Dataset entries

- - - - - - -

-- ==== Sys2Proof/Machine/Beat.lean ====
section
/-! DEFINITION. The beat reference and count, counter snapshots, synchronous groups and LATE notices (R328 to R345). -/

namespace Sys2Proof

/-! ## BEAT_REF frames (R329) -/

/-- What a cycle's high time means. -/
inductive RefCycle where
  | start
  | bit (b : Bool)
  | plain
  | invalid
  deriving DecidableEq, Repr

/-- The table of R329, each time with its tolerance of 4 ns. -/
def refCycle (ns : Nat) : RefCycle :=
  let near (t : Nat) : Bool := decide (t ≤ ns + 4 ∧ ns ≤ t + 4)
  if near 20 then .start else if near 30 then .bit false else if near 70 then .bit true else if near 50 then .plain else .invalid

/-- Cycles 1 to 64 of a frame carry its number, the least significant bit first. -/
def RefFrame.number (f : RefFrame) : W64 :=
  BitVec.ofNat 64 (((f.highs.drop 1).take 64).zipIdx.foldl (fun a x => if refCycle x.1 = .bit true then a + 2 ^ x.2 else a) 0)

/-- No condition of R337 that lies within one frame holds: cycle 0 is a frame start, cycles 1 to 64 are data bits, every other cycle is plain, the next frame
start comes at cycle 10,000, the frequency is within 200 ppm. -/
def RefFrame.good (f : RefFrame) : Bool :=
  f.highs.length == 10000 && (f.highs.head?.any fun h => refCycle h == .start) &&
  (((f.highs.drop 1).take 64).all fun h => match refCycle h with | .bit _ => true | _ => false) && ((f.highs.drop 65).all fun h => refCycle h == .plain) &&
  decide (f.ppm ≤ 200)

end Sys2Proof

namespace Sys2Proof.Machine

def setBeat (f : Beat → Beat) (s : State) : State := { s with beat := f s.beat }

/-! ## The reference (R328 to R330, R337 to R339) -/

/-- An entry of the beat unit. -/
def beatErr (code : Byte) (sev : BitVec 2) (q : Nat) : Err := quantErr 6 code sev 0xFF 0x0D 0x20 q

/-- The beat unit runs: every start step is done and the device is not in STABLED (R496). -/
def beatOn (s : State) : Bool := awake s

/-- A cause of R337 belongs to a source. -/
def causeSource (c : LossCause) : Byte := match c with | .port0 => 1 | .noSync => 1 | .servoStep => 1 | _ => 0

/-- The reference is lost: the count freezes, and one entry is written (R338). -/
def loseReference (s : State) : State :=
  report (beatErr 0x01 2 0)
    (setBeat (fun b => { b with locked := false, regained := false, good := 0, sync := 0, lastFrame := none, losses := BitVec.ofNat 16 (satAdd 16 b.losses.toNat 1) }) s)

/-- Port 0 carries PTP: up and in Ethernet mode (R328, R337). -/
def ptpPort (s : State) : Bool := let x := getPort s 0; x.state == .up && x.mode != 0

/-- SOURCE 1 is in force and port 0 cannot carry it: the reference is lost at once (R337, R425). -/
def checkPort0 (s : State) : State := if beatOn s && s.beat.locked && s.beat.source == 1 && !ptpPort s then loseReference s else s

/-- REFERENCE_LOST: a condition of R337 holds for the source in force. That of port 0 is read off the port. -/
def referenceLost (cause : LossCause) (s : State) : State :=
  if beatOn s && s.beat.locked && s.beat.source == causeSource cause && !(cause == .port0 && ptpPort s) then loseReference s else s

/-- A frame's number follows the last one. -/
def frameFollows (s : State) (n : W64) : Bool := match s.beat.lastFrame with | some m => n == m + 1 | none => true

/-- A decoded frame, at the frame start that ends it. In a lost reference good frames count; where the reference holds, a frame in which a condition of R337
holds loses it. -/
def refFrame (f : RefFrame) (s : State) : State :=
  if !beatOn s || s.beat.source != 0 then s
  else
    let ok := f.good && frameFollows s f.number
    let s := setBeat (fun b => { b with lastFrame := some f.number, rt := if f.good then (f.number + 1) * 1000000 else b.rt }) s
    if s.beat.locked then (if ok then s else loseReference s)
    else setBeat (fun b => { b with good := if ok then b.good + 1 else 0 }) s

/-- A Sync message of the domain PTPDOM: RT, and what it counts toward the regain. A servo step above 1 µs is a condition of R337. -/
def ptpSync (m : SyncMsg) (s : State) : State :=
  if !beatOn s || s.beat.source != 1 || !ptpPort s || m.domain != s.beat.ptpdom then s
  else
    let s := setBeat (fun b => { b with rt := m.time }) s
    if s.beat.locked then (if 1000 < m.step then loseReference s else s)
    else setBeat (fun b => { b with sync := if m.offset < 100 && m.step ≤ 1000 then b.sync + 1 else 0 }) s

/-- The reference of the source in force can be regained now. -/
def regainDue (s : State) : Bool :=
  !s.beat.locked && (if s.beat.source = 0 then decide (3 ≤ s.beat.good) else s.beat.source == 1 && decide (8 ≤ s.beat.sync) && ptpPort s)

/-- RT of the boundary into a beat under a BEAT.SET (R331). -/
def beatTime (x : BeatSet) (n : Nat) : Nat := x.t0.toNat + (n - x.n0.toNat) * (1000 * x.period.toNat)

/-- The beat that RT lies in under a BEAT.SET, or none before its T0. -/
def beatAt (x : BeatSet) (rt : Nat) : Option Nat :=
  if rt < x.t0.toNat || x.period = 0 then none else some (x.n0.toNat + (rt - x.t0.toNat) / (1000 * x.period.toNat))

/-- REFERENCE_REGAINED (R334, R339). The first lock after a cold start gives T0 of the beat defaults. -/
def regain (s : State) : State :=
  if !beatOn s || !regainDue s then s
  else
    let b := s.beat
    if !b.reached0 && b.force.cmd.isNone && b.force.t0 = 0 && b.losses = 0 then
      setBeat (fun b => { b with locked := true, good := 0, sync := 0, next := 0, force := { b.force with t0 := b.rt } }) s
    else
      let next := match beatAt b.force b.rt.toNat with
        | some m => if b.count.toNat < m then m + 1 else b.count.toNat + 1
        | none => b.count.toNat + 1
      setBeat (fun b => { b with locked := true, good := 0, sync := 0, next := BitVec.ofNat 64 next, regained := true }) s

/-! ## BEAT.SET (R331, R332) -/

def beatSetOk (s : State) (p : BeatSetParams) : Bool :=
  decide (1 ≤ p.period.toNat ∧ p.period.toNat ≤ 10000) && decide (p.t0.toNat % 1000 = 0 ∧ s.beat.rt.toNat < p.t0.toNat ∧ s.beat.count.toNat < p.n0.toNat) &&
  decide (p.source.toNat ≤ 1)

/-- An accepted BEAT.SET replaces one that has not reached its T0. -/
def beginBeatSet (seq : Nat) (p : BeatSetParams) (s : State) : State :=
  let s := match s.beat.pend with
    | some x => statusOpt x.cmd replaced [] s
    | none => s
  setBeat (fun b => { b with pend := some { t0 := p.t0, n0 := p.n0, period := p.period, source := p.source, cmd := some seq } }) s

- - - - - - -

▶ _What to do_
Nothing but a number should be given: the count of lines in the data above with the word "where".

▶ _Response box_
2